NFTs are connected to problem gambling behaviors through speculative activity, such as the short-term buying and selling of digital assets, and by enabling gambling-like ecosystems, including virtual casinos.
Decentralized finance (DeFi) applications
Decentralized finance (DeFi) applications are financial systems that enable individuals to transact directly with one another, without intermediaries such as banks. Many rely on self-executing “smart contracts,” in which financial terms are codified and stored on the blockchain.
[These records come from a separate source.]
-- ==== Sys2Proof/Machine/Decoder.lean ====
section
/-! DEFINITION. The operations of DEC (42_decoder.md): the sub-steps of a report, the whole report of R130, and MON.CONFIG. -/

namespace Sys2Proof.Machine

/-! ### The sub-steps -/

/-- `dec_lastTs <- ts` (R130 step 0). -/
def acceptTs (ts : Nat) (s : State) : State := { s with mon := { s.mon with lastTs := ts } }

/-- The selecting condition of DEC.TIMEOUT (R133). -/
def timeoutDue (ts : Nat) (s : State) : Bool :=
  decide (s.mon.phase = .low) && s.mon.pending && latchExceeded (ts - s.mon.fallTs) s.mon.S

/-- What DEC.TIMEOUT does (R133). -/
def latchFrame (ts : Nat) (s : State) : State :=
  let s1 := latch (some ts) s
  { s1 with out := { s1.out with frameValid := true } }

/-- The bit-period check (R135): made on a rising edge that is not the first, while bits are pending. -/
def bitPeriodBad (ts : Nat) (s : State) : Bool :=
  decide (s.mon.phase = .low) && s.mon.pending && outside (ts - s.mon.riseTs) Config.cellSp s.mon.S

/-- The missed-load check (R136). -/
def loadMissed (ts : Nat) (s : State) : Bool :=
  decide (s.mon.phase = .low) && s.mon.pending && missedExceeded (ts - s.mon.riseTs) s.mon.S

/-- The two checks of a rising edge, in R134's order: each raises its own diagnostic. -/
def checkRise (ts : Nat) (s : State) : State :=
  let bp := ts - s.mon.riseTs
  let s1 := if bitPeriodBad ts s then raise (some ts) (.bitPeriod bp) s else s
  if loadMissed ts s then raise (some ts) (.missedLoad bp) s1 else s1

/-- What DEC.RISE does (R134). -/
def takeRise (ts : Nat) (s : State) : State :=
  let s1 := checkRise ts s
  { s1 with mon := { s1.mon with riseTs := ts, phase := .high } }

/-- The high time of the pulse that falls at `ts` (R137). -/
def highFor (ts : Nat) (s : State) : Nat := ts - s.mon.riseTs

/-- The common part of a falling edge (R137). -/
def endPulse (ts : Nat) (s : State) : State :=
  { s with mon := { s.mon with fallTs := ts, phase := .low } }

/-- A bit is classified: it is shifted in and a load is pending (R138, R139, R141); `bitOut` is ignored. -/
def takeBit (b : Bool) (s : State) : State :=
  let s1 := (shiftChain b s).2
  { s1 with mon := { s1.mon with pending := true } }

/-- What DEC.FALLX does before the common part: the diagnostic, and under `nearest` the nearer bit (R140, R141). -/
def takeBadPulse (ts : Nat) (s : State) : State :=
  let h := highFor ts s
  let s1 := raise (some ts) (.unclassifiable h) s
  match s.env.par.policy with
  | .drop => s1
  | .nearest => takeBit (nearerBit h s.mon.S) s1

/-- The level the decoder holds (R35). -/
def heldLevel (s : State) : Bool := decide (s.mon.phase = .high)

/-- Sub-step 2 of R130: the edge, or the hold. -/
def takeLevel (ts : Nat) (level : Bool) (s : State) : State :=
  if level = heldLevel s then s
  else if level then takeRise ts s
  else if zeroBand (highFor ts s) s.mon.S then endPulse ts (takeBit false s)
  else if oneBand (highFor ts s) s.mon.S then endPulse ts (takeBit true s)
  else endPulse ts (takeBadPulse ts s)

/-- The operation that sub-step 2 of R130 selects for a report in a state (R83). -/
def edgeOp (ts : Nat) (level : Bool) (s : State) : Instr :=
  if level = heldLevel s then .decHold ts level
  else if level then .decRise ts level
  else if zeroBand (highFor ts s) s.mon.S then .decFall0 ts level
  else if oneBand (highFor ts s) s.mon.S then .decFall1 ts level
  else .decFallX ts level

/-- Step 0 of R130 for every operation of a report: a report out of order is refused (R131). -/
def inOrder (ts : Nat) (s : State) (r : Result) : Result :=
  if ts < s.mon.lastTs then .refused (.reportOutOfOrder ts s.mon.lastTs) else r

/-- A report that the monitor takes (R130): outputs of this report only (R39), the timestamp, the latch, the edge. -/
def takeReport (ts : Nat) (level : Bool) (s : State) : State :=
  let s0 := acceptTs ts s.clearOut
  let s1 := if timeoutDue ts s0 then latchFrame ts s0 else s0
  takeLevel ts level s1

/-- A whole report (R130 to R142). -/
def processReport (ts : Nat) (level : Bool) (s : State) : Result :=
  inOrder ts s (.next (if s.mon.cfgSet then takeReport ts level s else s))

/-! ### The rows of the table -/

/-- REPORT (R78, R130). -/
def execReport (ts : Nat) (level : Bool) (s : State) : Result := processReport ts level s

/-- DEC.IGNORE (R132): writes nothing. -/
def execDecIgnore (ts : Nat) (_level : Bool) (s : State) : Result :=
  inOrder ts s (selectedWhen "DEC.IGNORE" (s.mon.cfgSet = false) s)

/-- DEC.TIMEOUT (R133), sub-step 1 of a report taken for itself (log 7). -/
def execDecTimeout (ts : Nat) (_level : Bool) (s : State) : Result :=
  inOrder ts s (selectedWhen "DEC.TIMEOUT" (s.mon.cfgSet = true ∧ timeoutDue ts s)
    (latchFrame ts (acceptTs ts s)))

/-- DEC.RISE (R134), sub-step 2 of a report taken for itself (log 7). -/
def execDecRise (ts : Nat) (level : Bool) (s : State) : Result :=
  inOrder ts s (selectedWhen "DEC.RISE" (s.mon.cfgSet = true ∧ level = true ∧ s.mon.phase ≠ .high)
    (takeRise ts (acceptTs ts s)))

/-- DEC.FALL0 (R138). -/
def execDecFall0 (ts : Nat) (level : Bool) (s : State) : Result :=
  inOrder ts s (selectedWhen "DEC.FALL0"
    (s.mon.cfgSet = true ∧ level = false ∧ s.mon.phase = .high ∧ zeroBand (highFor ts s) s.mon.S)
    (endPulse ts (takeBit false (acceptTs ts s))))

/-- DEC.FALL1 (R139). -/
def execDecFall1 (ts : Nat) (level : Bool) (s : State) : Result :=
  inOrder ts s (selectedWhen "DEC.FALL1"
    (s.mon.cfgSet = true ∧ level = false ∧ s.mon.phase = .high ∧ ¬ zeroBand (highFor ts s) s.mon.S
      ∧ oneBand (highFor ts s) s.mon.S)
    (endPulse ts (takeBit true (acceptTs ts s))))

/-- DEC.FALLX (R140, R141). -/
def execDecFallX (ts : Nat) (level : Bool) (s : State) : Result :=
  inOrder ts s (selectedWhen "DEC.FALLX"
    (s.mon.cfgSet = true ∧ level = false ∧ s.mon.phase = .high ∧ ¬ zeroBand (highFor ts s) s.mon.S
      ∧ ¬ oneBand (highFor ts s) s.mon.S)
    (endPulse ts (takeBadPulse ts (acceptTs ts s))))

/-- DEC.HOLD (R142): nothing beyond step 0. -/
def execDecHold (ts : Nat) (level : Bool) (s : State) : Result :=
  inOrder ts s (selectedWhen "DEC.HOLD" (s.mon.cfgSet = true ∧ level = heldLevel s) (acceptTs ts s))

/-- Quiescent (R145). -/
def quiescent (s : State) : Bool :=
  !s.mon.pending && decide (s.chain.bitsSinceLoad = 0) && decide (s.mon.phase ≠ .high)

/-- MON.CONFIG (R145): taken when the monitor is quiescent, else rejected with `mon_cfgReject`. -/
def execMonConfig (divider : Byte) (lastLed : BitVec 4) (s : State) : Result :=
  .next (if quiescent s then
      { s with mon := { s.mon with S := subPeriod divider, N := chainLength lastLed, cfgSet := true } }
    else { s with mon := { s.mon with cfgReject := true } })

end Sys2Proof.Machine
end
DeFi platforms can foster gambling-like behavior by offering a highly speculative, largely unregulated environment that is easily accessible. They blend elements of cryptocurrency trading, prediction markets and gaming, blurring the line between investing and gambling.
Conclusion
The cryptocurrency, NFT and DeFi markets continue to grow rapidly. The cryptocurrency market alone is currently valued at around $3 trillion and is expected to expand significantly over the next decade. As these markets evolve, it is likely that more individuals will seek help from therapists for gambling-like addictions. Treatment providers would be well advised to develop at least a general understanding of these emerging platforms to better recognize and address the risks they pose.